La situation sur la scène locale s’enflamme depuis le début de la semaine écoulée, soit le jour même de la présentation en première lecture du Sports Bill 2013 à l’Assemblée Nationale. La raison de cette montée d’adrénaline entre le ministère des Sports et le Comité Olympique Mauricien (COM) c’est le fameux «feu vert du CIO» que le ministre avait évoqué dès que le Bill fut rendu public, dans les colonnes mêmes du Week-End du dimanche 1er décembre. Or ce feu vert du CIO est sérieusement remis en question aujourd’hui par la lettre de Jérôme Poivey, Head of International Relation and Governance avec les National Olympic Committees.
Dans ce courrier adressé au président du COM, Philippe Hao Thyn Voon, Jérôme Poivey explique en des termes très clairs sur la question du feu vert di CIO. «Notre rôle n’est évidemment pas « d’approuver préalablement » un projet de loi. Par conséquent, nous vous confirmons (comme je vous (ndlr: PHTV) l’ai dit explicitement au téléphone vendredi dernier (ndlr: 29 novembre) et ce, je l’ai également signifié le même jour au premier secrétaire du ministère directement) que le CIO n’a pas donné d’ « aval » préalable au projet présenté», a notamment écrit Jérôme Poivey.

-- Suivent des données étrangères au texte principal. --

/-! Power and temperature (spec/15_power_thermal.md). -/

/-- 2 us before a phase (R518). -/
def execPhasePreposition (inst phase : Nat) (s : State) : Answered := s.whenAlive fun s => s.prepare inst phase

/-- A phase's offset (R518). -/
def execPhaseLevelApply (inst phase : Nat) (s : State) : Answered := s.whenAlive fun s => s.beginPhase inst phase

/-- 1 us after a phase's start the guard is removed (R518). -/
def execGuardRemove (s : State) : Answered := s.whenAlive State.removeGuard

/-- 100 us outside the schedule (R518). -/
def execIdleCapStep (s : State) : Answered := s.whenAlive fun s => s.idleCap

/-- A power sample (R514, R527). -/
def execPowerSample (rails : List (Nat × Nat)) (shares : List Nat) (s : State) : Answered :=
  s.whenOn (sampleRails rails shares)

/-- 10 us of a tile's current (R513). -/
def execCurrentLimitStep (tile : Nat) (s : State) : Answered := s.whenAlive fun s => s.currentStep tile

/-- A VR_ALERT_N input falls (R512): in reset only its level is seen (R629). -/
def execVrAlertFall (input : Nat) (s : State) : Answered :=
  s.become (if 4 ≤ input then s else if s.pins.sysRstN && s.pins.railsOn then s.alertFall input
    else if s.pins.vrAlertLow.contains input then s
    else { s with pins := { s.pins with vrAlertLow := s.pins.vrAlertLow ++ [input] } })

/-- A VR_ALERT_N input rises (R512). -/
def execVrAlertRise (input : Nat) (s : State) : Answered :=
  s.become (if s.pins.sysRstN && s.pins.railsOn then s.alertRise input
    else { s with pins := { s.pins with vrAlertLow := s.pins.vrAlertLow.filter fun k => k != input } })

/-- The hold after the last alert ends (R512). -/
def execVrAlertHoldExpiry (s : State) : Answered := s.whenOn fun s => s.alertEnd

/-- A droop detector trips (R520). -/
def execDroopTrip (tile : Nat) (s : State) : Answered :=
  s.whenAlive fun s => (if s.isSet (R.PWR_TILE.DROOP_SKIP tile) then s else s.putBit (R.PWR_TILE.STRETCH tile) true).settleLevels

/-- A droop outlasts 64 cycles (R520). -/
def execDroopSkipStart (tile : Nat) (s : State) : Answered :=
  s.whenAlive fun s =>
    if s.isSet (R.PWR_TILE.STRETCH tile) then
      ((s.putBit (R.PWR_TILE.STRETCH tile) false).putBit (R.PWR_TILE.DROOP_SKIP tile) true).settleLevels
    else s

/-- Every detector has recovered (R520). -/
def execDroopEnd (tile : Nat) (s : State) : Answered :=
  s.whenAlive fun s => ((s.putBit (R.PWR_TILE.STRETCH tile) false).putBit (R.PWR_TILE.DROOP_SKIP tile) false).settleLevels

/-- The temperatures of a tile's 8 sensors and of its tile store's 4 (R522, R523). -/
def execThermalSensorRead (tile : Nat) (tj ts : List Nat) (s : State) : Answered :=
  s.whenOn fun s =>
    let old := (s.get (R.THM_TILE.TJ tile), s.get (R.THM_TILE.TSTORE tile))
    let s := s.put (R.THM_TILE.TJ tile) (min 255 (tj.foldl max 0))
    let s := s.put (R.THM_TILE.TSTORE tile) (min 255 (ts.foldl max 0))
    let s := (s.crossed srcTileTemp tile old.1).crossed srcStoreTemp tile old.2
    (s.thermal srcTileTemp tile).thermal srcStoreTemp tile

/-- A step of a thermal demand: `source` 0 tile, 1 tile store, 2 stack; `down` at the end of 1 ms, else of 100 us (R523). -/
def execThermalThrottleStep (tile source : Nat) (down : Bool) (s : State) : Answered :=
  s.whenOn fun s => if source < 3 then s.thermalStep (3 + source) tile down else s

end Sys2Proof.Machine
end

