-- ==== Sys2Proof/Machine/Secure.lean ====
section
/-!
DEFINITION. The security block's protocols (R493 to R495, R543, R544, R550 to R552, R607, spec/14_cxl_ports.md, 16_security.md): the
primary mailbox, SPDM over DOE and the sideband, IDE key management, and the CDAT.
-/

namespace Sys2Proof.Machine

/-! ### Firmware over the primary mailbox (R543, R544) -/

/-- The mailbox answers: with the firmware, or in recovery with the ROM. -/
def State.mailReady (s : State) : Bool := s.hostReaches && (s.isSet R.GLB_READY.BOOT_OK || s.sec.recovery)

/-- Get FW Info: one slot, active while the firmware runs. -/
def State.fwInfo (s : State) : State :=
  s.emit (.fwInfo 1 (b2n (s.isSet R.GLB_READY.BOOT_OK)) ((s.sec.fwSlot.map SignedObj.build).getD 0))

/-- A transfer is whole: an image that R539 accepts is written to the flash (R544). -/
def State.transferEnd (s : State) (b : Bytes) (verified : Bool) (build : Nat) : State :=
  let s := { s with sec := { s.sec with transfer := none } }
  let o : SignedObj := ⟨b, verified, build, 0, 0, none⟩
  if objAccepted 1 (s.floorOf 1) o then ({ s with sec := { s.sec with fwSlot := some o } }).emit (.mailbox .success)
  else s.emit (.mailbox .authFailed)

/-- Transfer FW: offsets are in 128-byte units, the parts come in order, into slot 1. -/
def State.transferFw (s : State) (part : FwPart) (slot offset : Nat) (data : Bytes) (verified : Bool) (build : Nat) : State :=
  let bad := s.emit (.mailbox .invalidInput)
  let fits := fun (b : Bytes) => decide (b.length + data.length ≤ 8405716) && offset * 128 == b.length
  if slot != 1 then bad
  else match part, s.sec.transfer with
    | .full, none => if fits [] then s.transferEnd data verified build else bad
    | .first, none =>
      if fits [] then ({ s with sec := { s.sec with transfer := some data } }).emit (.mailbox .success) else bad
    | .full, some _ => s.emit (.mailbox .busy)
    | .first, some _ => s.emit (.mailbox .busy)
    | .next, some b =>
      if fits b then ({ s with sec := { s.sec with transfer := some (b ++ data) } }).emit (.mailbox .success) else bad
    | .last, some b => if fits b then s.transferEnd (b ++ data) verified build else bad
    | .next, none => bad
    | .last, none => bad

/-- Activate FW: online in recovery, where the ROM flow starts again; offline otherwise, from the next reset. -/
def State.activateFw (s : State) (slot : Nat) (online : Bool) : State :=
  if slot != 1 || online != s.sec.recovery then s.emit (.mailbox .invalidInput)
  else ({ s with sec := { s.sec with recovery := false } }).emit (.mailbox .success)

/-! ### SPDM (R550, R551) -/

/-- The responder answers on a transport: 0 the DOE mailbox, 1 the sideband. -/
def State.spdmReady (s : State) (tr : Nat) : Bool :=
  s.isSet R.GLB_READY.BOOT_OK && (tr == 1 || (tr == 0 && s.hostReaches))

def State.answer (s : State) (tr : Nat) (a : SpdmAnswer) : State := s.emit (.spdm tr a)

/-- Free bits of both signatures over a transcript. -/
def State.sign (s : State) : State × Sigs :=
  let a := s.freeVal
  let s := s.draw
  (s.draw, ⟨a, s.freeVal⟩)

/-- A request that comes after version, capabilities and algorithms are agreed; `identity`: it needs the identity keys (R546). -/
def State.whenAgreed (s : State) (tr : Nat) (identity : Bool) (f : State → State) : State :=
  if !s.spdmReady tr then s
  else if Table.get 0 tr s.sec.spdm != 3 || (identity && !s.isSet R.SEC_STATUS.IDENTITY_OK) then s.answer tr .error
  else f s

/-- A step of the negotiation: after the one before it. -/
def State.agree (s : State) (tr after : Nat) (a : SpdmAnswer) : State :=
  if !s.spdmReady tr then s
  else if Table.get 0 tr s.sec.spdm < after then s.answer tr .error
  else ({ s with sec := { s.sec with spdm := Table.set 0 tr (after + 1) s.sec.spdm } }).answer tr a

/-- The certificate chain of a slot. -/
def State.chain (s : State) (slot : Nat) : Option Bytes := (s.sec.char.bind SignedObj.char).bind fun c => c.chains[slot]?

/-- The measurement blocks (R551). -/
def State.measurements (s : State) : List (Nat × Bytes) :=
  let signed := fun (b : Bytes) => b.take (64 + objBody b)
  let ids := (s.sec.keys.filterMap fun e => e.2.map fun k => leBytes 1 e.1 ++ leBytes 4 k.1).flatten
  let hash := fun (o : Option SignedObj) (f : Bytes → Bytes) => (o.map fun x => sha384 (f x.bytes)).getD []
  [(1, leBytes 48 Config.romId), (2, hash s.sec.running signed), (3, hash s.sec.char id), (4, hash s.sec.floor id),
    (5, leBytes 8 (s.get R.CFG_STATUS.ACTIVE_EPOCH) ++ leBytes 8 (s.get R.CFG_DIGEST.ACTIVE_DIGEST)),
    (6, leBytes 2 (s.get R.SEC_PROT.PARTITIONS) ++ ids)]

/-- A session is open on a transport. -/
def State.inSession (s : State) (tr id : Nat) : Bool := s.sec.sessions.contains (tr, id)

/-- SESSIONS shows the open sessions (R564). -/
def State.countSessions (s : State) : State := s.put R.SEC_STATUS.SESSIONS s.sec.sessions.length

/-- KEY_EXCHANGE: at most 8 sessions (R564). -/
def State.keyExchange (s : State) (tr id : Nat) : State :=
  s.whenAgreed tr true fun s =>
    if 8 ≤ s.sec.sessions.length + s.sec.handshakes.length || s.inSession tr id || s.sec.handshakes.contains (tr, id) then
      s.answer tr .error
    else
      let (s, g) := s.sign
      ({ s with sec := { s.sec with handshakes := s.sec.handshakes ++ [(tr, id)] } }).answer tr (.keyExchange id g)

/-- FINISH: the session is open where the requester's proof verifies. -/
def State.finishSession (s : State) (tr id : Nat) (ok : Bool) : State :=
  s.whenAgreed tr false fun s =>
    if !s.sec.handshakes.contains (tr, id) then s.answer tr .error
    else
      let s := { s with sec := { s.sec with handshakes := s.sec.handshakes.erase (tr, id) } }
      if ok then (({ s with sec := { s.sec with sessions := s.sec.sessions ++ [(tr, id)] } }).countSessions).answer tr (.finished id)
      else s.answer tr .error

/-- A request inside an open session. -/
def State.withSession (s : State) (tr id : Nat) (f : State → State) : State :=
  if !s.spdmReady tr then s else if s.inSession tr id then f s else s.answer tr .error

/-- END_SESSION. -/
def State.endSession (s : State) (tr id : Nat) : State :=
  s.withSession tr id fun s =>
    (({ s with sec := { s.sec with sessions := s.sec.sessions.erase (tr, id) } }).countSessions).answer tr (.ended id)

/-! ### Vendor-defined requests (R552, R607) -/

/-- SET_INSTANCE_KEY: 256 bits and a 4-byte identifier for an instance. -/
def State.setInstanceKey (s : State) (tr id inst keyId key : Nat) : State :=
  s.withSession tr id fun s =>
    if 16 ≤ inst then s.answer tr .error
    else
      let k := some (keyId % 2 ^ 32, key % 2 ^ 256)
      ({ s with sec := { s.sec with keys := Table.insert inst k s.sec.keys } }).answer tr .vendor

/-- The floor record slot that does not hold the active record. -/
def State.freeFloorSlot (s : State) : Nat :=
  match s.sec.floor with
  | some o => if Table.get none 0 s.sec.floorSlots == some o then 1 else 0
  | none => 0

/-- SET_FLOOR: a record that R539 accepts is written to the flash. -/
def State.setFloor (s : State) (tr id : Nat) (o : SignedObj) : State :=
  s.withSession tr id fun s =>
    if objAccepted 3 0 o then
      ({ s with sec := { s.sec with floorSlots := Table.insert s.freeFloorSlot (some o) s.sec.floorSlots } }).answer tr .vendor
    else s.answer tr .error

/-! ### IDE and the CDAT (R493, R495) -/

/-- CXL_IDE_KM inside a session over DOE: a stream, 0 CXL.io or 1 CXL.cachemem, starts or stops; the host selects skid mode. -/
def State.ideKm (s : State) (id stream : Nat) (go skid : Bool) : State :=
  if !s.spdmReady 0 then s
  else if !s.inSession 0 id || decide (1 < stream) then s.emit (.ideKm false)
  else
    let s := if stream == 0 then s.putBit R.CXLU_STATUS.IDE_IO go
      else (s.putBit R.CXLU_STATUS.IDE_CM go).putBit R.CXLU_STATUS.SKID (go && skid)
    (s.emit (.ideKm true)).reopen

/-- The CDAT. -/
def cdat : List CdatEntry :=
  [.dsmas 0 0 0xC000000000 true, .dslbis 0 false false 370, .dslbis 0 true false 310, .dslbis 0 false true 5500,
    .dslbis 0 true true 6600, .dsemtsReserved 0]

/-! ### The commands -/

/-- GET_FW_INFO (R543). -/
def execGetFwInfo (s : State) : Answered := s.whenAlive fun s => if s.mailReady then s.fwInfo else s

/-- TRANSFER_FW (R544); `verified` and `build` of the whole image. -/
def execTransferFw (part : FwPart) (slot offset : Nat) (data : Bytes) (verified : Bool) (build : Nat) (s : State) : Answered :=
  s.whenAlive fun s => if s.mailReady then s.transferFw part slot offset data verified build else s

/-- ACTIVATE_FW (R544). -/
def execActivateFw (slot : Nat) (online : Bool) (s : State) : Answered :=
  s.whenAlive fun s => if s.mailReady then s.activateFw slot online else s

/-- GET_VERSION (R550). -/
def execGetVersion (transport : Nat) (s : State) : Answered := s.whenAlive fun s => s.agree transport 0 (.version [0x12, 0x13])

/-- GET_CAPABILITIES (R550). -/
def execGetCapabilities (transport : Nat) (s : State) : Answered := s.whenAlive fun s => s.agree transport 1 .capabilities

/-- NEGOTIATE_ALGORITHMS (R550). -/
def execNegotiateAlgorithms (transport : Nat) (s : State) : Answered := s.whenAlive fun s => s.agree transport 2 .algorithms

/-- GET_DIGESTS (R550). -/
def execGetDigests (transport : Nat) (s : State) : Answered :=
  s.whenAlive fun s => s.whenAgreed transport true fun s =>
    s.answer transport (.digests ([0, 1].filterMap fun k => (s.chain k).map sha384))

/-- GET_CERTIFICATE (R550): slot 0 holds the RSA chain, slot 1 the SLH-DSA chain. -/
def execGetCertificate (transport slot : Nat) (s : State) : Answered :=
  s.whenAlive fun s => s.whenAgreed transport true fun s =>
    match s.chain slot with
    | some c => s.answer transport (.certificate slot c)
    | none => s.answer transport .error

/-- CHALLENGE (R551): answered with both signatures. -/
def execChallenge (transport slot : Nat) (s : State) : Answered :=
  s.whenAlive fun s => s.whenAgreed transport true fun s =>
    if (s.chain slot).isNone then s.answer transport .error
    else
      let (s, g) := s.sign
      s.answer transport (.challengeAuth slot g)

/-- GET_MEASUREMENTS (R551): one block or all, signed or not. -/
def execGetMeasurements (transport : Nat) (index : Option Nat) (signed : Bool) (s : State) : Answered :=
  s.whenAlive fun s => s.whenAgreed transport signed fun s =>
    let l := s.measurements.filter fun e => index.isNone || index == some e.1
    if l.isEmpty then s.answer transport .error
    else if signed then
      let (s, g) := s.sign
      s.answer transport (.measurements l (some g))
    else s.answer transport (.measurements l none)

/-- KEY_EXCHANGE (R551): answered with both signatures. -/
def execKeyExchange (transport session : Nat) (s : State) : Answered := s.whenAlive fun s => s.keyExchange transport session

/-- FINISH (R550). -/
def execFinish (transport session : Nat) (ok : Bool) (s : State) : Answered :=
  s.whenAlive fun s => s.finishSession transport session ok

/-- KEY_UPDATE (R550). -/
def execKeyUpdate (transport session : Nat) (s : State) : Answered :=
  s.whenAlive fun s => s.withSession transport session fun s => s.answer transport (.keyUpdated session)

/-- HEARTBEAT (R550). -/
def execHeartbeat (transport session : Nat) (s : State) : Answered :=
  s.whenAlive fun s => s.withSession transport session fun s => s.answer transport (.alive session)

/-- END_SESSION (R550). -/
def execEndSession (transport session : Nat) (s : State) : Answered := s.whenAlive fun s => s.endSession transport session

/-- SET_INSTANCE_KEY (R552). -/
def execSetInstanceKey (transport session inst keyId key : Nat) (s : State) : Answered :=
  s.whenAlive fun s => s.setInstanceKey transport session inst keyId key

/-- SET_FLOOR (R607). -/
def execSetFloor (transport session : Nat) (record : SignedObj) (s : State) : Answered :=
  s.whenAlive fun s => s.setFloor transport session record

/-- CXL_IDE_KM (R493). -/
def execCxlIdeKm (session stream : Nat) (go skid : Bool) (s : State) : Answered :=
  s.act fun s => s.ideKm session stream go skid

/-- TABLE_ACCESS (R495). -/
def execTableAccess (s : State) : Answered := s.whenAlive fun s => if s.hostReaches then s.emit (.cdat cdat) else s

end Sys2Proof.Machine
end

Ce dernier précise au départ de son courrier que le rôle du CIO consiste à aider et accompagner les parties conernées dans ce travail à savoir le ministère des Sports, le CNO et les fédérations nationales dans le cadre d’une feuille de route tracée par le CIO et l’ACNOA. «C’est exactement ce que nous avons fait jusqu’à maintenant», soutient encore l’auteur de la lettre. Plus encore, Jérôme Poivey, précise qu’il a demandé à ce que le projet de loi soit utilisé comme une base de discussions entre les parties concernées. «Afin, dit-il, de peaufiner et de finaliser le projet en plein accord entre toutes les parties, dans le cadre de dialogues ouverts et constructifs et sans précipitation inutile», avance Jérôme Poivey.
Le Head of Institutional Relations and Governance du CIO soutient aussi que les parties doivent travailler dans une logique de discussions et de compromis. «Ceci est d’autant plus que chacun doit admettre objectivement que, même si tout n’est pas parfait, la situation progresse sensiblement», soutient-il en conclusion de son courrier. Reste que cette missive vient comme un pavé dans la marre et qu’aujourd’hui il est à constater tout le dégât qu’a fait l’affirmation du PS, Dev Phokeer samedi dernier lors de la rencontre MJS-fédérations sur ce point précis. En effet, le PS du MJS était allé jusqu’à affirmer que personne ne pouvait mettre en doute la parole d’un ministre et que dans la foulée une possible «démission avait été évoquée si une personne prouvait le contraire». A moins que Dev Phokeer n’a rien compris après des heures et des heures de discussions quotidiennes avec Jérôme Poivey, il va sans dire que cela lui fait une belle jambe, au ministre lui-même qui se retrouve bel et bien au pied du mur.
Interrogé hier après-midi sur cette affirmation du CIO, le ministre a essayé de « set the records right », comme il le dit lui-même à Week-End. «J’assume pleinement mes propos. Depuis que nous avons discuté sur le projet de loi  avec le CIO et les fédérations nationales, nous avons soumis une liste de 47 points. Par le biais d’une réunion avec le COM, les fédérations n’ont soulevé que 5 points de discorde. Nous avons étudié ces 5 points et nous avons soumis nos contre-propositions au CIO, qui en retour a fait des contre-propositions et des avenues de compromis. Je dois dire que « we agree to disagree » avec le CIO sur ces 5 points, mais nous avons pris en considération les voeux du CIO. Donc si ce n’est pas un avis favorable du CIO, je me demande c’est quoi alors?» s’interroge le ministre, un peu agacé par la tournure que prennent les choses.
Le ministre revient sur la question du feu vert du CIO: «Si j’ai bien compris ce qui a été publié dans la presse d’aujourd’hui (ndlr: hier) le CIO n’est pas habilité à donner son feu vert à un projet de loi. Alors  quel feu vert le COM s’attend à ce que le CIO donne au Sports Bill? Nous sommes un pays souverain et nous assumons notre responsabilité vis-à-vis du mouvement sportif. Je  voudrais attirer votre attention que dans tous les courriers de Jérôme Poivey que ce soit à l’adresse du ministère des sports ou au COM, le CIO n’a jamais remis en question notre projet de loi. Même en ce qui concerne la structure mise en place pour l’enregistrement des clubs et des fédérations», dira Devanand Ritoo.
Reste donc que la balle est lancée et sans doute des responsabilités sont à assumer.